Above , We can tell by brain circuits , This copy is not up to standard , Obviously, there is a suspicion that words are piled up , So how can we quickly identify it through the code ?

Through the above manual analysis process, we found that there are several characteristics :

  1. word 、 word 、 Punctuation marks and other repeated occurrences are more likely , And it is not suitable to judge repetition by this kind of character

  2. Long repetitions cover shorter repetitions , Need to avoid double counting the repetition rate , Otherwise, the repetition rate calculation will be increased

  Remove special characters

Based on the above characteristics , The first idea I decided on was to remove special characters , After all, in a real business scenario , People don't write a bunch of punctuation marks , Because this is lower than the stacking of words , This is simpler , It's like bathing a string , A regular command will do it

const demoText = ' High pressure washing water gun , Wash the car easily without waiting , All copper 4 branch 6 The sub high-pressure water gun can adjust the spray gun joint suit to water the garden , High pressure washing water gun , Wash the car easily without waiting ';
const specialTextReg:RegExp = /[\s·!#¥(——):;“”‘、,|《.》?、【】[\]`[email protected]#$%^&*()_+<>?:"{},.\/;']/gim;
const cleanText = demoText.replace(specialTextReg, '');

The output is as follows , We will call this string “ The parent string ”:

“ The high-pressure washing water gun can easily wash the car without waiting for all copper 4 branch 6 Sub high-pressure water gun adjustable spray gun joint set watering irrigation garden high-pressure car washing water gun one spray easy car washing without waiting ”
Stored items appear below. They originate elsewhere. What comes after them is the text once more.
/-- A command that latches a fault took its first violation. -/
theorem exec_fault_cause (hs : s.flt = false) (h : exec i s = .next t) (ht : t.flt = true) :
    ∃ c, firstViolation i s.cells c ∧ t = takeFault c s := by
  by_cases hp : passesChecks i s.cells
  · exact absurd (exec_flt_of_passesChecks hs hp h) (by simp [ht])
  · obtain ⟨c, hc⟩ := exists_firstViolation hp
    rw [exec_of_firstViolation hs hc] at h
    cases h
    exact ⟨c, hc, rfl⟩

end

/-- Settles O17: the checks report the first violation, and after passed checks no effect touches the latch. -/
theorem faultPriority : Obligations.FaultPriority :=
  ⟨fun _ _ _ hs hc => exec_of_firstViolation hs hc, fun _ _ _ hs h ht => exec_fault_cause hs h ht⟩

/-! ### Transactions while `FLT = 1` (R337) -/

section
variable {s t : State}

/-- A disciplined transaction is served from the state in which its word and payload have arrived. -/
theorem step_command {w : CmdWord} {payload : List Limb} {rest : List HostEvent}
    (hin : s.inbox = .command w payload :: rest) (hp : payloadLegal Config.params.limbs w payload = true) :
    step s = serve w (s.begin w payload rest) := by
  simp [step, transact, hin, hp]

/-- While `FLT = 1` every word, legal or not, is answered at once and changes nothing. -/
theorem serve_latched (w : CmdWord) (hs : s.flt = true) : serve w s = .next s.respond := if_pos hs

end

/-- Settles O13: the refusal, after the transaction has begun. -/
theorem refusedWhileFaulted : Obligations.RefusedWhileFaulted := by
  intro s w payload rest hin hp hs
  rw [step_command hin hp, serve_latched w (s := s.begin w payload rest) hs]
  rfl

/-! ### No return but reset (R338) -/

section
variable {s t : State}

/-- `FLT` is a bit of `STATUS`. -/
theorem flt_of_status_eq (h : t.status = s.status) : t.flt = s.flt := by simp [State.flt, h]

/-- While `FLT = 1` a step is a reset, or it keeps every cell, `STATUS` and `FCMD` and goes on to the host's
next event. -/
theorem step_latched (hs : s.flt = true) (h : step s = .next t) :
    (∃ rest, s.inbox = .reset :: rest ∧ t = resetBlock { s with inbox := rest }) ∨
    (t.inbox = s.inbox.tail ∧ t.cells = s.cells ∧ t.status = s.status ∧ t.fcmd = s.fcmd) := by
  rcases step_cases h with ⟨hin, rfl⟩ | hreset | ⟨w, payload, rest, hin, _, hserve⟩
  · exact .inr ⟨by simp [hin], rfl, rfl, rfl⟩
  · exact .inl hreset
  · rw [serve_latched w (s := s.begin w payload rest) hs] at hserve
    cases hserve
    exact .inr ⟨by simp [hin], rfl, rfl, rfl⟩

/-- A run of one step more is a step and a run. -/
theorem run_succ_next {M : Host.Core} {s t : M.State} {k : Nat} (h : M.run (k + 1) s = .next t) :
    ∃ u, M.step s = .next u ∧ M.run k u = .next t := by
  rw [Host.Core.run] at h
  split at h
  next u hstep => exact ⟨u, hstep, h⟩
  next => cases h
  next => cases h

/-- While `FLT = 1` no run without a reset changes a cell, `STATUS` or `FCMD`. -/
theorem run_latched (k : Nat) (hs : s.flt = true) (hin : ∀ e ∈ s.inbox.take k, e ≠ .reset)
    (h : Host.Core.run Sys2Proof.core k s = .next t) :
    t.cells = s.cells ∧ t.status = s.status ∧ t.fcmd = s.fcmd := by
  induction k generalizing s with
  | zero => cases h; exact ⟨rfl, rfl, rfl⟩
  | succ k ih =>
    obtain ⟨u, hstep, hrun⟩ := run_succ_next h
    rcases step_latched hs hstep with ⟨rest, hreset, _⟩ | ⟨htail, hcells, hstatus, hfcmd⟩
    · exact absurd rfl (hin .reset (by simp [hreset]))
    · have hu : u.flt = true := (flt_of_status_eq hstatus).trans hs
      have huin : ∀ e ∈ u.inbox.take k, e ≠ .reset := fun e he =>
        hin e (List.mem_of_mem_tail (by rwa [List.tail_take_eq_take_tail, Nat.add_sub_cancel, ← htail]))
      obtain ⟨hc, hst, hf⟩ := ih hu huin hrun
      exact ⟨hc.trans hcells, hst.trans hstatus, hf.trans hfcmd⟩

/-- A step that clears a latched fault is a reset, and it unwrites every cell. -/
theorem step_clears_latch (hs : s.flt = true) (h : step s = .next t) (ht : t.flt = false) :
    s.inbox.head? = some .reset ∧ ∀ c, readCell t.cells c = none := by
  rcases step_latched hs h with ⟨rest, hreset, rfl⟩ | ⟨_, _, hstatus, _⟩
  · exact ⟨by simp [hreset], fun c => readCell_nil c⟩
  · rw [flt_of_status_eq hstatus, hs] at ht
    cases ht

end

/-- Settles O14, by induction on the number of events and by the cases of a step under a latched fault. -/
theorem faultLatchHolds : Obligations.FaultLatchHolds :=
  ⟨fun k _ _ hs hin h => run_latched k hs hin h, fun _ _ hs h ht => step_clears_latch hs h ht⟩

end Sys2Proof.Machine
end

section
/-! The command word (30_encoding.md): decoding inverts encoding both ways, and the legal words are those of the masks of
spec/opcode_table.json. Both follow row by row from what a row's shape reads. -/

namespace Sys2Proof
So it's easier , Facilitate further keyword sentence analysis

   Find the key words and sentences

First, we will split the string into a single word array , Here is the order in which the original characters appear .
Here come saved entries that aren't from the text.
/-! ## SEND -/

/-- R78: SEND holds while SENDING; else a closed transport is TRANSPORT_ERROR; else an oversized frame or a failed
draw is ALLOCATION_ERROR; else the frame is built at offset 0 and the first write call is made, an empty frame
being complete at once. Every other part of the state is as before. -/
def Obligations.SendChecksThenStarts : Prop :=
  ∀ (words : List Word) (s : State),
    (s.frPhase = .sending →
      exec (.send words.length words) s =
        .next { s with held := s.held ++ [.send words.length words], returned := none }) ∧
    (s.frPhase = .idle → s.env.transportOpen = false →
      exec (.send words.length words) s =
        .next { s with frResult := .transportError, returned := some (.sendDone .transportError) }) ∧
    (s.frPhase = .idle → s.env.transportOpen = true →
      ((∃ most, s.cfg.maxWords = some most ∧ most < words.length) ∨ s.env.allocOk = false) →
      exec (.send words.length words) s =
        .next { s with frResult := .allocationError, returned := some (.sendDone .allocationError) }) ∧
    (s.frPhase = .idle → s.env.transportOpen = true →
      (∀ most, s.cfg.maxWords = some most → words.length ≤ most) → s.env.allocOk = true →
      s.cfg.hdr.length + 2 * words.length + s.cfg.trl.length = 0 →
      exec (.send words.length words) s =
        .next { s with len := 0, w := 0, frResult := .ok, returned := some (.sendDone .ok) }) ∧
    (s.frPhase = .idle → s.env.transportOpen = true →
      (∀ most, s.cfg.maxWords = some most → words.length ≤ most) → s.env.allocOk = true →
      0 < s.cfg.hdr.length + 2 * words.length + s.cfg.trl.length →
      exec (.send words.length words) s =
        .next { s with
          len := s.cfg.hdr.length + 2 * words.length + s.cfg.trl.length
          fbuf := s.fbuf.writeBytes 0 (frame s.cfg words)
          w := 0
          frPhase := .sending
          returned := none })

/-- R78, R84, R45: what a started SEND leaves in `fbuf`: the frame at offsets 0..L-1, every other offset as before;
the write call offers the whole frame; nothing is on the wire yet. -/
def Obligations.SendStoresFrameOnly : Prop :=
  ∀ (words : List Word) (s t : State), s.fbuf.wf = true → s.frPhase = .idle →
    exec (.send words.length words) s = .next t → t.frPhase = .sending →
    t.fbuf.readBytes 0 t.len = frame s.cfg words ∧ t.offered = some (frame s.cfg words) ∧
    (∀ a, ¬ a < (frame s.cfg words).length → t.fbuf.read a = s.fbuf.read a) ∧
    t.wire = s.wire ∧ t.frResult = s.frResult ∧ sameUnpacker s t ∧ sameMarks s t ∧ sameEnvironment s t

/-! ## XFER -/

/-- R79, R80: the four cases of an answer to the pending write call. Without one no XFER step exists, for which the
model's choice is that nothing changes (log 7); that a run goes on with the fault mark set is log 8. -/
def Obligations.XferAnswers : Prop :=
  ∀ (k : Nat) (s : State),
    (s.frPhase = .sending →
      exec (.xferError k) s =
        .next { s with
          frPhase := .idle, frResult := .transportError, returned := some (.sendDone .transportError) }) ∧
    (s.frPhase = .sending → s.len - s.w < k →
      exec (.xferWrote k) s = .next { s with fault := true, returned := none }) ∧
    (s.frPhase = .sending → k ≤ s.len - s.w → s.w + k = s.len →
      exec (.xferWrote k) s =
        .next { s with
          wire := s.wire ++ s.fbuf.readBytes s.w k, w := s.w + k
          frPhase := .idle, frResult := .ok, returned := some (.sendDone .ok) }) ∧
    (s.frPhase = .sending → k ≤ s.len - s.w → s.w + k ≠ s.len →
      exec (.xferWrote k) s =
        .next { s with
          wire := s.wire ++ s.fbuf.readBytes s.w k, w := s.w + k, returned := none }) ∧
    (s.frPhase = .idle →
      exec (.xferError k) s = .next { s with returned := none } ∧
      exec (.xferWrote k) s = .next { s with returned := none })

/-- R45, R79, R80: a partial write takes the first k of the bytes offered, in order, and the next call offers the
whole remainder. -/
def Obligations.PartialWriteOffersRemainder : Prop :=
  ∀ (k : Nat) (s : State) (bytes : List Byte), s.offered = some bytes → k < bytes.length →
    ∃ t, exec (.xferWrote k) s = .next t ∧ t.wire = s.wire ++ bytes.take k ∧
      t.offered = some (bytes.drop k) ∧ t.frResult = s.frResult ∧
      (∀ a, t.fbuf.read a = s.fbuf.read a) ∧ sameUnpacker s t ∧ sameMarks s t ∧ sameEnvironment s t

/-- R81: any number of `Wrote(0)` answers changes nothing, and the SEND is still in flight. -/
def Obligations.ZeroWritesNeverComplete : Prop :=
  ∀ (n : Nat) (s : State), s.frPhase = .sending → s.w < s.len →
    ∃ t, execAll (wroteAll (List.replicate n 0)) s = .next t ∧ sameFramer s t ∧ sameUnpacker s t ∧
      sameMarks s t ∧ sameEnvironment s t

/-- R82 (V-SRC-2): a SEND whose partial writes sum to the frame's length puts exactly its frame on the wire and
reports OK, however the writes are split. -/
def Obligations.PartialWritesSendWholeFrame : Prop :=
  ∀ (words : List Word) (counts : List Nat) (s : State), s.fbuf.wf = true → s.frPhase = .idle →
    s.env.transportOpen = true → s.env.allocOk = true →
    (∀ most, s.cfg.maxWords = some most → words.length ≤ most) →
    counts.sum = frameLength s.cfg words.length → counts.dropLast.sum < frameLength s.cfg words.length →
    ∃ t, execAll (.send words.length words :: wroteAll counts) s = .next t ∧
      t.wire = s.wire ++ frame s.cfg words ∧ t.frPhase = .idle ∧ t.frResult = .ok ∧
      t.returned = some (.sendDone .ok) ∧ sameUnpacker s t ∧ sameMarks s t ∧ sameEnvironment s t

/-- R82, R83, R131 (V-SRC-2): a failed write after partial ones ends the SEND in TRANSPORT_ERROR without a retry, the
bytes already accepted stay on the wire, and a new SEND puts its whole frame right behind them. -/
def Obligations.ResendFollowsFailedPrefix : Prop :=
  ∀ (words again : List Word) (counts : List Nat) (k : Nat) (s : State), s.fbuf.wf = true →
    s.frPhase = .idle → s.env.transportOpen = true → s.env.allocOk = true →
    (∀ most, s.cfg.maxWords = some most → words.length ≤ most ∧ again.length ≤ most) →
    counts.sum < frameLength s.cfg words.length → 0 < frameLength s.cfg again.length →
    ∃ t u, execAll (.send words.length words :: wroteAll counts ++ [.xferError k]) s = .next t ∧
      t.frPhase = .idle ∧ t.frResult = .transportError ∧
      t.wire = s.wire ++ (frame s.cfg words).take counts.sum ∧
      execAll [.send again.length again, .xferWrote (frameLength s.cfg again.length)] t = .next u ∧
      u.frResult = .ok ∧ u.wire = t.wire ++ frame s.cfg again

/-- R136: answers that each take at least one byte end a SEND within as many answers as bytes remain, unless the
transport breaks its contract (R80). -/
def Obligations.NonzeroWritesEndSend : Prop :=
  ∀ (counts : List Nat) (s : State), s.frPhase = .sending → s.w < s.len → (∀ k ∈ counts, 0 < k) →
    s.len - s.w ≤ counts.length →
    ∃ n ≤ s.len - s.w, ∃ t, execAll (wroteAll (counts.take n)) s = .next t ∧
      ((t.frPhase = .idle ∧ t.frResult = .ok) ∨ t.fault = true)

/-- R86: `fr_result` changes only when a SEND completes, in SEND or XFER; ENCODE, ACCEPT, DISCARD and STOP keep it; RESET
makes it NONE; what a completed SEND returns is `fr_result`. -/
def Obligations.ResultChangesOnlyAtCompletion : Prop :=
  ∀ (i : Instr) (s t : State), exec i s = .next t →
    (i = .reset → t.frResult = .none) ∧
    (i ≠ .reset → t.frResult ≠ s.frResult →
      t.frPhase = .idle ∧ t.returned = some (.sendDone t.frResult) ∧
      ((∃ n words, i = .send n words) ∨ (∃ k, i = .xferWrote k) ∨ (∃ k, i = .xferError k))) ∧
    (∀ r, t.returned = some (.sendDone r) → t.frResult = r ∧ t.frPhase = .idle)

/-- R119: an error changes `fr_phase` and `fr_result` only; CLOSED and STOPPED change nothing. -/
def Obligations.ErrorsChangeOnlyTheResult : Prop :=
  ∀ (i : Instr) (s t : State), exec i s = .next t →
    (∀ r, r = .transportError ∨ r = .allocationError → t.returned = some (.sendDone r) →
      t = { s with frPhase := .idle, frResult := r, returned := some (.sendDone r) }) ∧
    (∀ o, o = .closed ∨ o = .stopped → t.returned = some (.accepted o) →
      t = { s with returned := some (.accepted o) })

/-! ## The hold -/

/-- R130: while SENDING exactly SEND, ACCEPT, DISCARD and STOP hold, changing nothing and waiting; while IDLE none of
them holds; ENCODE and RESET never do; and only an XFER or RESET ends SENDING. -/
def Obligations.RequestsHoldWhileSending : Prop :=
  (∀ (i : Instr) (s : State), holds i = true → i.wf = true → s.frPhase = .sending →
    exec i s = .next { s with held := s.held ++ [i], returned := none }) ∧
  (∀ (i : Instr) (s : State), holds i = true → s.frPhase = .idle →
    ∃ t, exec i s = .next t ∧ t.held = s.held) ∧
  (∀ (reg : Nat) (val : Byte) (s : State), ∃ t u, exec (.encode reg val) s = .next t ∧ t.held = s.held ∧
    exec .reset s = .next u ∧ u.held = s.held) ∧
  (∀ (i : Instr) (s t : State), exec i s = .next t → s.frPhase = .sending → t.frPhase = .idle →
    i = .reset ∨ (∃ k, i = .xferWrote k) ∨ (∃ k, i = .xferError k))

/-! ## ACCEPT and UNPACK -/

/-- R91, with R93 and R94: ACCEPT holds while SENDING; else STOPPED while stopped, for every m; else CLOSED for
m = 0; else the bytes are appended at offset F, and a chunk that fills the block is cut at its end, the block decoded
and emitted once, and F returns to 0. Every other part of the state is as before. The outcomes are numbered 0 to 3. -/
def Obligations.AcceptAppendsAndEmits : Prop :=
  ∀ (bytes : List Byte) (s : State),
    (s.frPhase = .sending →
      exec (.accept bytes.length bytes) s =
        .next { s with held := s.held ++ [.accept bytes.length bytes], returned := none }) ∧
    (s.frPhase = .idle → s.stopped = true →
      exec (.accept bytes.length bytes) s = .next { s with returned := some (.accepted .stopped) }) ∧
    (s.frPhase = .idle → s.stopped = false → bytes = [] →
      exec (.accept bytes.length bytes) s = .next { s with returned := some (.accepted .closed) }) ∧
    (s.frPhase = .idle → s.stopped = false → bytes ≠ [] → s.fill + bytes.length < 3072 →
      exec (.accept bytes.length bytes) s =
        .next { s with
          rbuf := s.rbuf.writeBytes s.fill bytes
          fill := s.fill + bytes.length
          returned := some (.accepted .appended) }) ∧
    (s.frPhase = .idle → s.stopped = false → s.fill ≤ 3071 → 3072 ≤ s.fill + bytes.length →
      exec (.accept bytes.length bytes) s =
        .next { s with
          rbuf := s.rbuf.writeBytes s.fill (bytes.take (3072 - s.fill))
          sink := s.sink ++ [.onSamples
            (unpackLogic (s.rbuf.writeBytes s.fill (bytes.take (3072 - s.fill))))
            (unpackAnalog (s.rbuf.writeBytes s.fill (bytes.take (3072 - s.fill))))]
          fill := 0
          returned := some (.accepted .blockDone) }) ∧
    [AcceptOutcome.appended, .blockDone, .closed, .stopped].map AcceptOutcome.code = [0, 1, 2, 3]

/-- R92: the overrun guard. An ACCEPT that steps stores its first `min(m, 3072 - F)` bytes at F and leaves every other
offset as before, so none at or beyond 3072 is written; the rest of the chunk has no effect at all. -/
def Obligations.AcceptStoresWithinBlock : Prop :=
  ∀ (bytes : List Byte) (s : State), s.rbuf.wf = true → s.frPhase = .idle → s.stopped = false → bytes ≠ [] →
    s.fill ≤ 3071 →
    ∃ t, exec (.accept bytes.length bytes) s = .next t ∧
      (∀ j < min bytes.length (3072 - s.fill), some (t.rbuf.read (s.fill + j)) = bytes[j]?) ∧
      (∀ a, ¬ (s.fill ≤ a ∧ a < s.fill + min bytes.length (3072 - s.fill)) →
        t.rbuf.read a = s.rbuf.read a) ∧
      exec (.accept (min bytes.length (3072 - s.fill)) (bytes.take (min bytes.length (3072 - s.fill)))) s =
        .next t ∧
      sameFramer s t ∧ sameMarks s t ∧ sameEnvironment s t ∧ t.stopped = s.stopped

/-- R63, with R64 and R65: the bit map of a triple; bits 7:6 of each byte are ignored. -/
def Obligations.TripleBitMap : Prop :=
  ∀ b0 b1 b2 : Byte,
    (∀ j < 6, (decodeTriple b0 b1 b2).analog.getLsbD j = b0.getLsbD j) ∧
    (∀ j < 4, (decodeTriple b0 b1 b2).analog.getLsbD (6 + j) = b1.getLsbD j) ∧
    (∀ j < 2, (decodeTriple b0 b1 b2).logic.getLsbD j = b1.getLsbD (4 + j)) ∧
    (∀ j < 6, (decodeTriple b0 b1 b2).logic.getLsbD (2 + j) = b2.getLsbD j) ∧
    decodeTriple b0 b1 b2 = decodeTriple (b0 &&& 0x3F) (b1 &&& 0x3F) (b2 &&& 0x3F)

/-- R96: UNPACK of a full block returns 1024 logic bytes and 1024 analog codes, element i from bytes 3i, 3i+1 and 3i+2
alone, and writes nothing. -/
def Obligations.UnpackDecodesEverySlot : Prop :=
  ∀ s : State, s.fill = 3072 →
    ∃ logic analog,
      exec .unpack s = .next { s with returned := some (.unpacked logic analog) } ∧
      logic.length = 1024 ∧ analog.length = 1024 ∧
      ∀ i < 1024,
        (∃ x, analog[i]? = some x ∧
          x.toNat = (s.rbuf.read (3 * i)).toNat % 64 + 64 * ((s.rbuf.read (3 * i + 1)).toNat % 16)) ∧
        (∃ y, logic[i]? = some y ∧
          y.toNat = (s.rbuf.read (3 * i + 1)).toNat / 16 % 4 + 4 * ((s.rbuf.read (3 * i + 2)).toNat % 64))

/-- R95: UNPACK runs inside the ACCEPT that fills the block: the event is what UNPACK returns on the filled block. -/
def Obligations.AcceptEmitsWhatUnpackReturns : Prop :=
  ∀ (bytes : List Byte) (s : State), s.frPhase = .idle → s.stopped = false → s.fill ≤ 3071 →
    3072 ≤ s.fill + bytes.length →
    ∃ t u logic analog,
      exec .unpack { s with
        rbuf := s.rbuf.writeBytes s.fill (bytes.take (3072 - s.fill)), fill := 3072 } = .next u ∧
      u.returned = some (.unpacked logic analog) ∧
      exec (.accept bytes.length bytes) s = .next t ∧
      t.sink = s.sink ++ [.onSamples logic analog] ∧ t.returned = some (.accepted .blockDone)

/-- R95, the model's choice (log 12): UNPACK on a block that is not full stops by name; no port carries it. -/
def Obligations.UnpackStopsOnPartialBlock : Prop :=
  (∀ s : State, s.fill ≠ 3072 → exec .unpack s = .fault .blockNotFull) ∧
  (∀ r : CommandRecord, decodeCommand r ≠ .ok .unpack) ∧ (∀ r : AnswerRecord, decodeAnswer r ≠ .unpack)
[' high ', ' Pressure ', ' wash ', ' vehicle ', ' water ', ' gun ', ' One ', ' spray ', ' light ', ' pine ', ' wash ', ' vehicle ', ' No ', ' etc. ', ' stay ', ' whole ', ' copper ', '4', ' branch ', '6', ' branch ', ' high ', ' Pressure ', ' water ', ' gun ', ' can ', ' transfer ', ' section ', ' spray ', ' gun ', ' Pick up ', ' head ', ' set ', ' loading ', ' Pouring ', ' flowers ', ' irrigation ', ' Irrigation ', ' garden ', ' high ', ' Pressure ', ' wash ', ' vehicle ', ' water ', ' gun ', ' One ', ' spray ', ' light ', ' pine ', ' wash ', ' vehicle ', ' No ', ' etc. ', ' stay ']



The emergence of key words and sentences has a very important feature , Is a continuous occurrence ( It's like bullshit ), So how to analyze continuity , Here we can put consecutive words in separate arrays , So that we can distinguish continuity , So we end up with a two-dimensional array , The generation of two-dimensional arrays follows three basic principles :

  1. Characters that never appear are placed in the first array ( Parent array ), And sort them in the order they appear

  2. Each character is compared with the first character , If yes, add an array , And stored in the corresponding parent array position in the new array

  3. If the next character is repeated , There is no need to add an array , Just add characters to the original array , You need to open a new array in the following two cases :

    Repeated character break ( Is the occurrence of characters that the parent array does not have , In this case, the characters push To the parent array )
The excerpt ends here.